А муж – пьяница необрезанный; утром, не успеет еще жена встать с постели, а он лежит уж на лавке да распевает канты разные, а сам горько-прегорько разливается-плачет. И не то чтоб стар был – всего лет не больше тридцати – и из себя недурен, и тенор такой сладкий имел, да вот поди ты с ним! рассудком уж больно некрепок был, не мог сносить сивушьего запаха. Билась с ним долго жена, однако совладать не могла; ни просьбы, ни слезы – все нипочем: «Изыди, говорит, окаянная, в огнь вечный». Видит жена, что муж малодушествует, ее совсем обросил, только блудницей вавилонской обзывает, а сам на постели без дела валяется, а она бабенка молодая да полная, жить-то хочется, – ну, и пошла тоже развлекаться.
Стала она сначала ходить к управительше на горькую свою долю жаловаться, а управительшин-то сын молодой да такой милосердый, да добрый; живейшее, можно сказать, участие принял. Засидится ли она поздно вечером – проводить ее пойдет до дому; сено ли у пономаря все выдет – у отца сена выпросит, ржицы из господских анбаров отсыплет – и все это по сердолюбию; а управительша, как увидит пономарицу, все плачет, точно глаза у ней на мокром месте.
Вот идет однажды молодец поздно вечером, пономарицу провожает, а место, которым привелось проходить, глухое.
– Страшно мне чтой-то, Евсигней Федотыч, – говорит пономарица, – идите-ка поближе ко мне.
Он подошел и руку ей подал, да уж и сам не знает как, только обнял ее, а она и слышит, что он весь словно в лихорадке трясется.
– Не могу, – говорит, – воля ваша, Прасковья Михайловна, не могу дальше идти.
Сели они на пенек, да и молчат; только слышит она, что Евсигнейка дышит уж что-то очень прерывисто, точно захлебывается. Вот она в слезы.
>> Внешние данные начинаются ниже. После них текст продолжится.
/-- Settles O35: each of the transitions that a step can take is the table's row for its phase and what it transfers. -/
theorem phaseTransitionTable : Obligations.PhaseTransitionTable := by
  intro s t h
  cases step_cases h with
  | reset hr => rw [if_pos hr]; exact resetEdge_PH _
  | micro hr hb e =>
    rw [if_neg (ne_true_of_eq_false hr)]
    cases e with
    | padMarker hp => rw [show s.PH = .pad from hp]; exact padMarker_PH _
    | padTrailer hp => rw [show s.PH = .pad from hp]; exact padTrailer_PH _
    | load hp => rw [show s.PH = .load from hp]; exact loadBlock_PH _
    | round hp =>
      rw [show s.PH = .round from hp]
      by_cases hlast : s.t.toNat = 63
      · rw [if_pos hlast]; exact (roundStep_last (s := s.nextEdge) hlast).2
      · rw [if_neg hlast]; exact (roundStep_more (s := s.nextEdge) (Nat.lt_of_le_of_ne (Nat.le_of_lt_succ s.t.isLt) hlast)).2
    | feed p hp hs =>
      rw [show s.PH = .feed from hp]
      obtain ⟨ho, rfl⟩ | ⟨ho, rfl⟩ | ⟨ho, rfl⟩ := phaseAfterFeed_cases hs
      all_goals rw [show s.ps = _ from ho]; exact feedForward_PH _ _
  | quiet hr hready hv =>
    rw [if_neg (ne_true_of_eq_false hr), transferred_of_not_inValid hv]
    obtain hp | hp | hp | hp := (Phase.ready_iff s.PH).1 hready
    all_goals rw [hp]; exact hp
  | discarded hr hp =>
    rw [if_neg (ne_true_of_eq_false hr), hp]
    exact hp
  | command hr hready hv e =>
    rw [if_neg (ne_true_of_eq_false hr), (transferred_eq_some_iff s _).2 ⟨hr, hv, hready, rfl⟩]
    generalize decodeCommand s.pins.inCmd = i at e
    cases e with
    | init he =>
      obtain hp | hp | hp := he.1
      all_goals rw [show s.PH = _ from hp]; exact openMessage_PH _
    | rsv he =>
      obtain hp | hp | hp := he.1
      all_goals rw [show s.PH = _ from hp]; exact ⟨rfl, rfl⟩
    | data b hp ho hc =>
      have hnext := appendByte_PH_of_recv b hp
      rw [show s.PH = .recv from hp, if_neg (mt (cnt_eq_max s.CNT).2 hc)]
      by_cases hfull : s.CNT.toNat % 64 = 63
      · rw [if_pos hfull]; exact hnext.trans (if_pos hfull)
      · rw [if_neg hfull]; exact hnext.trans (if_neg hfull)
    | overflow b hp ho hc =>
      rw [show s.PH = .recv from hp, if_pos ((cnt_eq_max s.CNT).1 hc)]
      exact ⟨rfl, rfl⟩
    | final hp => rw [show s.PH = .recv from hp]; exact closeMessage_PH _
    | noMessageData b hp | noMessageFinal hp =>
      obtain hp | hp := hp
      all_goals rw [show s.PH = _ from hp]; exact ⟨rfl, rfl⟩

/-- Settles O11: a ready state takes INIT, the others ignore it. -/
theorem initOpensEmptyMessage : Obligations.InitOpensEmptyMessage := by
  refine fun s => ⟨fun hready => ⟨exec_init_ready hready, fun t ht => ?_⟩, fun h => onTransfer_ignored _ h.symm⟩
  rw [exec_init_ready hready] at ht
  cases ht
  rfl

/-- Settles O15: RECV with `ps = 0` takes FINAL, FAULT and the busy phases ignore it. -/
theorem finalStartsTheTail : Obligations.FinalStartsTheTail :=
  fun _ => ⟨exec_final_recv, fun h => onTransfer_ignored _ h.symm⟩

/-- Settles O16: a state that takes commands takes RSV's fault, FAULT discards it, and the words from 0x300 up are its own. -/
theorem reservedOpcodeFaults : Obligations.ReservedOpcodeFaults :=
  fun _ => ⟨exec_rsv_ready, fun h => onTransfer_ignored _ (.inr h), fun _ hw => decodeCommand_of_op_rsv (opField_of_ge hw)⟩

/-- Settles O19: FAULT counts as ready and ignores each command; an edge without reset only uses up its inputs. -/
theorem faultDiscardsEveryCommand : Obligations.FaultDiscardsEveryCommand := by
  intro s hp
  refine ⟨by rw [State.inReady, hp]; rfl, fun w => exec_command_ignored w (.inr hp), step_in_fault hp, fun hr => ?_⟩
  exact ⟨resetEdge s.nextEdge, step_reset hr, resetEdge_PH _⟩

end Sys2Proof
end

section
/-! PROOFS of 60_exceptions.md: what raises each of the three faults, what a step that enters FAULT writes, and how long `FC`
stays. -/

namespace Sys2Proof.Machine

/-! ## The ports in FAULT (10_state.md R34) -/

@[simp] theorem raise_faultFlag (code : FaultCode) (s : State) : (raise code s).faultFlag = true := rfl
@[simp] theorem raise_digestValid (code : FaultCode) (s : State) : (raise code s).digestValid = false := rfl
@[simp] theorem raise_inReady (code : FaultCode) (s : State) : (raise code s).inReady = true := rfl

/-- The code 0 is that of no fault (R241). -/
theorem FaultCode.code_eq_zero_iff (c : FaultCode) : c.code = 0 ↔ c = .clear := by
  cases c <;> decide

/-! ## The commands that fault (R243, R244) -/

theorem exec_data_closed {s : State} (b : Byte) (h : s.PH = .idle ∨ s.PH = .done) :
    exec (.data b) s = .next (raise .noOpenMessage s) :=
  needsMessage_closed _ h

theorem exec_final_closed {s : State} (h : s.PH = .idle ∨ s.PH = .done) : exec .final s = .next (raise .noOpenMessage s) :=
  needsMessage_closed _ h

theorem exec_data_at_limit {s : State} (b : Byte) (hp : s.PH = .recv) (ho : s.ps = .open) (hlim : s.CNT = maxCount) :
    exec (.data b) s = .next (raise .lenOverflow s) :=
  (needsMessage_recv _ hp ho).trans (by rw [if_pos hlim])

/-- The longest message's length in bits: all ones but the three low bits. -/
theorem bitLength_maxCount : bitLength maxCount = 0xFFFFFFFFFFFFFFF8#64 := by decide

/-! ## Entering FAULT (R240, R246) -/

/-- The causes of the three faults: the command, where it is transferred, and the code it raises (R242 to R244). -/
inductive FaultCause (s : State) : Instr → FaultCode → Prop
  | reserved (h : s.Ready) : FaultCause s .rsv .reservedOp
  | noMessageData (b : Byte) (h : s.PH = .idle ∨ s.PH = .done) : FaultCause s (.data b) .noOpenMessage
  | noMessageFinal (h : s.PH = .idle ∨ s.PH = .done) : FaultCause s .final .noOpenMessage
  | overflow (b : Byte) (h : s.PH = .recv) (hc : s.CNT = maxCount) : FaultCause s (.data b) .lenOverflow

theorem FaultCause.code_ne_clear {s : State} {i : Instr} {code : FaultCode} (h : FaultCause s i code) : code ≠ .clear := by
  cases h <;> decide

/-- No micro-operation faults. -/
theorem MicroEffect.PH_ne_fault {s t : State} (h : MicroEffect s t) : t.PH ≠ .fault := by
  cases h with
  | padMarker | padTrailer | load => simp
  | round => obtain hp | hp := roundStep_PH_cases s <;> rw [hp] <;> decide
  | feed p _ hs => obtain ⟨-, rfl⟩ | ⟨-, rfl⟩ | ⟨-, rfl⟩ := phaseAfterFeed_cases hs <;> simp

/-- A command that leads to FAULT has raised a fault, for one of the causes. -/
theorem CommandEffect.fault_entry {s t : State} {i : Instr} (h : CommandEffect s i t) (ht : t.PH = .fault) :
    ∃ code : FaultCode, FaultCause s i code ∧ t = raise code s := by
  cases h with
  | init | final => cases ht
  | data b hp =>
    rw [appendByte_PH_of_recv b hp] at ht
    split at ht <;> cases ht
  | overflow b hp _ hc => exact ⟨_, .overflow b hp hc, rfl⟩
  | noMessageData b hp => exact ⟨_, .noMessageData b hp, rfl⟩
  | noMessageFinal hp => exact ⟨_, .noMessageFinal hp, rfl⟩
  | rsv hready => exact ⟨_, .reserved hready, rfl⟩

/-- A step that enters FAULT transferred a command that raised a fault, for one of the causes. -/
theorem step_fault_entry {s t : State} (h : step s = .next t) (hs : s.PH ≠ .fault) (ht : t.PH = .fault) :
    ∃ (i : Instr) (code : FaultCode),
      s.transferred = some i ∧ FaultCause s.nextEdge i code ∧ t = raise code s.nextEdge := by
  cases step_cases h with
  | reset => cases ht
  | micro _ _ e => exact absurd ht e.PH_ne_fault
  | quiet => exact absurd ht hs
  | discarded _ hp => exact absurd hp hs
  | command hr hready hv e =>
    obtain ⟨code, hcause, rfl⟩ := e.fault_entry ht
    exact ⟨_, code, (transferred_eq_some_iff s _).2 ⟨hr, hv, hready, rfl⟩, hcause, rfl⟩

end Sys2Proof.Machine

namespace Sys2Proof

open Sys2Proof.Machine

/-- Settles O20, by induction on the number of steps: each only uses up its inputs. -/
theorem firstFaultCodeStays : Obligations.FirstFaultCodeStays := by
  intro k
  induction k with
  | zero => exact fun s _ _ => rfl
  | succ k ih =>
    intro s hp hr
    rw [run_succ k (step_in_fault hp hr.head), ih s.nextEdge hp (hr.tail rfl), State.nextEdge_inputs, List.drop_tail]
    rfl

/-- Settles O21: such a step is `raise` with the code of a cause, and the ports show what `raise` wrote. -/
theorem faultEntryWritesCodeAndPhaseOnly : Obligations.FaultEntryWritesCodeAndPhaseOnly := by
  intro s t h hs ht
  obtain ⟨i, code, -, hcause, rfl⟩ := step_fault_entry h hs ht
  exact ⟨rfl, hcause.code_ne_clear, raise_faultFlag _ _, rfl, raise_digestValid _ _, raise_inReady _ _⟩

/-- Settles O22: a step that enters FAULT has one of the causes, and each of them is one of the three listed. -/
theorem faultCausesAreThree : Obligations.FaultCausesAreThree := by
  refine ⟨by decide, fun s hinv => ?_, fun s t h hs ht => ?_⟩
  · obtain ⟨hclear, -⟩ := hinv
    exact s.FC.code_eq_zero_iff.trans hclear
  · obtain ⟨i, code, htransferred, hcause, rfl⟩ := step_fault_entry h hs ht
    refine ⟨i, htransferred, ?_⟩
    cases hcause with
    | reserved hready => exact .inl ⟨rfl, rfl, hready.1⟩
    | noMessageData b hp => exact .inr (.inl ⟨rfl, .inr ⟨b, rfl⟩, hp⟩)
    | noMessageFinal hp => exact .inr (.inl ⟨rfl, .inl rfl, hp⟩)
    | overflow b hp hc => exact .inr (.inr ⟨rfl, ⟨b, rfl⟩, hp, (cnt_eq_max s.CNT).1 hc⟩)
– Все-то, – говорит, – меня, сироту, покинули да оставили; вот и вам, Евсигней Федотыч, тоже, чай, бросить меня желательно.
А он все молчит да вздыхает: глуп еще, молод был. Видит она, что малый-то уж больно прост, без поощренья ничего с ним не сделаешь.
– Чтой-то, – говорит, – мне будто холодно; ноженьки до смерти иззябли. Хошь бы вы, что ли, тулупчик с себя сняли да обогрели меня, Евсигней Федотыч.
Дело было весеннее: на полях травка только что показываться стала, и по ночам морозцем еще порядочно прихватывало. Снял он с себя мерлушчатый тулупчик, накинул ей на плеча, да как стал застегивать, руки-то и не отнимаются; а коленки пуще дрожат и подгибаются. А она так-то ласково на него поглядывает да по головке рукой гладит.
– Вот, – говорит, – кабы у меня муж такой красавчик да умница был, как вы, Евсигней Федотыч…
Пробыли они таким манером с полчаса и пошли домой уж повеселее. Не то чтоб «Евсигней Федотыч», или «Прасковья Михайловна», а «Евсигнеюшка, голубчик», «Параша, жись ты моя» – других слов и нет.
Долго ли, коротко ли, а стали на селе замечать, что управительский сын и лег и встал все у пономарицы. А она себе на уме, видит, что он уж больно голову терять начал, ну, и попридерживать его стала.
– Я, – говорит, – Евсигнеюшка, из-за тебя, смотри, какой грех на душу приняла!
Ну, и в слезы.
А иногда возьмет его руками за голову да к груди-то своей и притянет словно ребенка малого, возьмет гребень, да и начнет ему волосы расчесывать.